What are the implications for pervasive listening devices and privacy issues? What are the ethical considerations we should be levelling at the providers of voice-recognition and AI platforms? If a home assistant “hears” a violent struggle – should the police be called? What if it “hears” a fall or the sounds of someone in pain – should it alert medical providers? Do we “speak” differently to listening devices – and if we do speak differently to them does that new mode of speaking transfer into other communication spheres? Does learning to speak machine make us also speak differently to each other?

And are we confident that, even if we develop the ethical, procedural and privacy controls that mean we can feel comfortable with pervasive listening devices engaging in communication with us, the human side of the equation will prove as rule-abiding as the machines or that we will even continue to be able to understand the exchanges we are making, or that the machines are making with each other?

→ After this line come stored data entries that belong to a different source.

-- ==== Sys2Proof/Tests/Slice0.lean ====
section
/-! SUPPORT. The model's own tests: ill-formed terms refused, every constructor decoded from a word written out from the
spec's figure, single steps against the vectors of spec/95_test_vectors.md (each theorem is named after its vector), and
for every statement with hypotheses a witness that meets them. -/

namespace Sys2Proof.Tests

open Sys2Proof.Machine

/-! ## Helpers -/

/-- A program of words at 0x1000 on a member, in the reset state changed by `f`. -/
def boot (cpu : Cpu) (ws : List Word) (f : State → State) : State :=
  f { State.reset with
      pc     := 0x1000
      mem    := writeImage (ws.flatMap wordBytes) 0x1000 []
      config := { Config.default with cpu := cpu, text := [⟨0x1000, 2 * ws.length⟩] } }

/-- The state with bytes written from an address on. -/
def fill : List Byte → Long → State → State
  | [], _, s => s
  | b :: bs, a, s => fill bs (a + 1) (s.poke a b)

/-- The outcome is a next state of which `p` holds. -/
def completes (o : Host.Outcome State Fault Refusal) (p : State → Bool) : Bool :=
  match o with
  | .next t => p t
  | .fault _ | .refused _ => false

/-- The outcome is the recorded fault of an exception with this vector number and instruction address. -/
def stopsAt (vector : Nat) (instr : Long) (o : Host.Outcome State Fault Refusal) : Bool :=
  match o with
  | .fault (.exception _ v a) => v == vector && a == instr
  | .fault (.unwrittenRead _ _) | .fault (.doubleBusFault _) | .next _ | .refused _ => false

/-- The outcome is the recorded read of the unwritten byte at `addr` by the instruction at `instr`. -/
def stopsUnread (addr instr : Long) (o : Host.Outcome State Fault Refusal) : Bool :=
  match o with
  | .fault (.unwrittenRead b a) => b == addr && a == instr
  | .fault (.exception _ _ _) | .fault (.doubleBusFault _) | .next _ | .refused _ => false

/-- The outcome is this refusal. -/
def refuses (r : Refusal) (o : Host.Outcome State Fault Refusal) : Bool :=
  match o with
  | .refused q => q == r
  | .next _ | .fault _ => false

/-- The words decode to the instruction, all of them used, and the instruction is encoded as these words. -/
def codes (cpu : Cpu) (ws : List Word) (i : Instr) : Bool :=
  match decode cpu ws with
  | .ok (j, rest) => j == i && rest.isEmpty && encode i == ws
  | .error _ => false

/-! ## Well-formedness: a term each check refuses -/

theorem test_wf_addToReg_byte_areg : Instr.wf .mc68000 (.addToReg .byte 0 (.areg 1)) = false := by decide
theorem test_wf_addToReg_scale_below_020 :
    Instr.wf .mc68010 (.addToReg .word 0 (.index 0 (.brief ⟨.dn 1, true, 1⟩ 0))) =
      false := by decide
theorem test_wf_addToMem_dreg : Instr.wf .mc68000 (.addToMem .word 0 (.dreg 1)) = false := by decide
theorem test_wf_adda_imm_size : Instr.wf .mc68000 (.adda true 0 (.imm (.word 1))) = false := by decide
theorem test_wf_addi_areg : Instr.wf .mc68000 (.addi (.word 1) (.areg 0)) = false := by decide
theorem test_wf_addq_byte_areg : Instr.wf .mc68000 (.addq .byte 1 (.areg 0)) = false := by decide
theorem test_wf_addq_imm : Instr.wf .mc68000 (.addq .word 1 (.imm (.word 1))) = false := by decide
theorem test_wf_clr_areg : Instr.wf .mc68000 (.clr .word (.areg 0)) = false := by decide
theorem test_wf_cmp_full_ext_below_020 :
    Instr.wf .mc68010 (.cmp .word 0 (.index 0 (.full false false ⟨.dn 1, true, 0⟩ .null .none))) =
      false := by decide
theorem test_wf_cmpa_imm_size : Instr.wf .mc68000 (.cmpa false 0 (.imm (.long 1))) = false := by decide
theorem test_wf_cmpi_pcdisp_below_020 : Instr.wf .mc68010 (.cmpi (.word 1) (.pcdisp 0)) = false := by decide
theorem test_wf_cmpi_imm : Instr.wf .mc68020 (.cmpi (.word 1) (.imm (.word 1))) = false := by decide
theorem test_wf_cmp2_below_020 : Instr.wf .mc68010 (.cmp2 .word (.dn 0) (.ind 0)) = false := by decide
theorem test_wf_cmp2_postinc : Instr.wf .mc68020 (.cmp2 .word (.dn 0) (.postinc 0)) = false := by decide
theorem test_wf_andToReg_areg : Instr.wf .mc68000 (.andToReg .word 0 (.areg 1)) = false := by decide
theorem test_wf_andToMem_dreg : Instr.wf .mc68000 (.andToMem .word 0 (.dreg 1)) = false := by decide
theorem test_wf_andi_pcdisp : Instr.wf .mc68020 (.andi (.word 1) (.pcdisp 0)) = false := by decide
theorem test_wf_aslMem_dreg : Instr.wf .mc68000 (.aslMem (.dreg 0)) = false := by decide
theorem test_wf_asrMem_pcindex :
    Instr.wf .mc68020 (.asrMem (.pcindex (.brief ⟨.dn 1, true, 0⟩ 0))) =
      false := by decide
theorem test_wf_btstReg_areg : Instr.wf .mc68000 (.btstReg 0 (.areg 1)) = false := by decide
theorem test_wf_btstReg_word_imm : Instr.wf .mc68000 (.btstReg 0 (.imm (.word 1))) = false := by decide
theorem test_wf_btstImm_imm : Instr.wf .mc68000 (.btstImm 0 (.imm (.byte 1))) = false := by decide
theorem test_wf_bchgReg_areg : Instr.wf .mc68000 (.bchgReg 0 (.areg 1)) = false := by decide
theorem test_wf_bchgImm_pcdisp : Instr.wf .mc68000 (.bchgImm 0 (.pcdisp 1)) = false := by decide
theorem test_wf_bclrReg_areg : Instr.wf .mc68000 (.bclrReg 0 (.areg 1)) = false := by decide
theorem test_wf_bclrImm_imm : Instr.wf .mc68000 (.bclrImm 0 (.imm (.byte 1))) = false := by decide
theorem test_wf_bsetReg_pcdisp : Instr.wf .mc68000 (.bsetReg 0 (.pcdisp 1)) = false := by decide
theorem test_wf_bsetImm_areg : Instr.wf .mc68000 (.bsetImm 0 (.areg 1)) = false := by decide
theorem test_wf_bftst_below_020 : Instr.wf .mc68010 (.bftst ⟨.imm 0, .imm 1⟩ (.dreg 0)) = false := by decide
theorem test_wf_bftst_postinc : Instr.wf .mc68020 (.bftst ⟨.imm 0, .imm 1⟩ (.postinc 0)) = false := by decide
theorem test_wf_bfextu_predec : Instr.wf .mc68020 (.bfextu ⟨.imm 0, .imm 1⟩ 0 (.predec 0)) = false := by decide
theorem test_wf_bfchg_pcdisp : Instr.wf .mc68020 (.bfchg ⟨.imm 0, .imm 1⟩ (.pcdisp 0)) = false := by decide
theorem test_wf_bfexts_areg : Instr.wf .mc68020 (.bfexts ⟨.imm 0, .imm 1⟩ 0 (.areg 0)) = false := by decide
theorem test_wf_bfclr_pcdisp : Instr.wf .mc68020 (.bfclr ⟨.imm 0, .imm 1⟩ (.pcdisp 0)) = false := by decide
theorem test_wf_bfffo_imm : Instr.wf .mc68020 (.bfffo ⟨.imm 0, .imm 1⟩ 0 (.imm (.byte 0))) = false := by decide
theorem test_wf_bfset_postinc : Instr.wf .mc68020 (.bfset ⟨.imm 0, .imm 1⟩ (.postinc 0)) = false := by decide
theorem test_wf_bfins_below_020 : Instr.wf .mc68000 (.bfins ⟨.imm 0, .imm 1⟩ 0 (.dreg 0)) = false := by decide
theorem test_wf_bcc_byte_zero : Instr.wf .mc68000 (.bcc .eq (.byte 0)) = false := by decide
theorem test_wf_bra_byte_FF : Instr.wf .mc68020 (.bra (.byte 0xFF)) = false := by decide
theorem test_wf_bsr_long_below_020 : Instr.wf .mc68010 (.bsr (.long 0)) = false := by decide
theorem test_wf_chkW_areg : Instr.wf .mc68000 (.chkW 0 (.areg 0)) = false := by decide
theorem test_wf_chkL_below_020 : Instr.wf .mc68010 (.chkL 0 (.dreg 0)) = false := by decide
theorem test_wf_chk2_dreg : Instr.wf .mc68020 (.chk2 .word (.dn 0) (.dreg 0)) = false := by decide
theorem test_wf_cas_dreg : Instr.wf .mc68020 (.cas .word 0 1 (.dreg 0)) = false := by decide
theorem test_wf_cas_below_020 : Instr.wf .mc68010 (.cas .word 0 1 (.ind 0)) = false := by decide
theorem test_wf_cas2W_below_020 : Instr.wf .mc68010 (.cas2W ⟨.dn 0, 0, 0⟩ ⟨.dn 1, 0, 0⟩) = false := by decide
theorem test_wf_cas2L_below_020 : Instr.wf .mc68000 (.cas2L ⟨.dn 0, 0, 0⟩ ⟨.dn 1, 0, 0⟩) = false := by decide
theorem test_wf_cpBcc_id_0 : Instr.wf .mc68020 (.cpBcc 0 false 0) = false := by decide
theorem test_wf_cpDBcc_below_020 : Instr.wf .mc68010 (.cpDBcc 1 0) = false := by decide
theorem test_wf_cpGen_id_0 : Instr.wf .mc68020 (.cpGen 0 0) = false := by decide
theorem test_wf_cpRestore_predec : Instr.wf .mc68020 (.cpRestore 1 0b100000) = false := by decide
theorem test_wf_cpSave_pcdisp : Instr.wf .mc68020 (.cpSave 1 0b111010) = false := by decide
theorem test_wf_cpScc_areg : Instr.wf .mc68020 (.cpScc 1 0b001000) = false := by decide
theorem test_wf_post_with_index_suppressed :
    Instr.wf .mc68020 (.clr .word (.index 0 (.full false true ⟨.dn 1, true, 0⟩ .null (.post .null)))) =
      false := by decide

Microsoft, Google and Facebook have all been experimenting with AI-generated communication and voice interaction – with results ranging from the obscene, hate-crime-referencing abuse taught to Microsoft’s AI avatar TAY by exposure to the Twitter-sphere, to the more benign but ultimately endless-loop ramblings of Vladimir and Estragon, the Google Home chatbots (not the Beckett characters), and the development by Facebook’s negotiation AIs of their own language, evolved from written English but ultimately indecipherable to their programmers.

A voice-user-interface (VUI) to an AI-enabled processing platform represents an unprecedented degree of abstraction of programming commands. It doesn’t even feel like it’s a computer you are engaging with. That’s part of what makes VUI-AI so extraordinarily accessible to so many, even those who might otherwise have struggled to engage with technology. It is a sure-fire way to bridge the digital divide, but we have the potential to end up in the position of a massively inexperienced consumer base using highly advanced technology with an ever-reducing requirement to actually learn machine-level programming languages at all.

Speaking to each other

Our ability to use language, meaning and nuance in the negotiation of infinitely subtle social contexts is one of the reasons that “speaking machine” appears so superficially attractive but quickly proves so dissatisfying.

It’s the reason why so many smart-speaker devices, despite their significant processing capability and an ever burgeoning set of “skill” extensions, are used as an expensive and comparatively mediocre-quality music player. Computers don’t understand language. When we learn to “speak machine” we adopt verbal cues in fixed or pre-ordained pattern ranges of command selection. We have become our own verbalised command line.

Computers are extraordinarily capable of processing massive volumes of data and performing almost unimaginably complex calculations within specific parameters. Humans are extraordinarily capable of the adaptive processing and synthesis of entirely novel sources of information in alien contexts.

We will all get better at “speaking machine”, and they will get much, much better at listening to us. But we shouldn’t let the beguiling responsiveness of technology limit our passion and enthusiasm for speaking to each other – or allow the apparent shrinking of communication distances to hold back our natural instinct to search out and experience the diversity and variety of our world.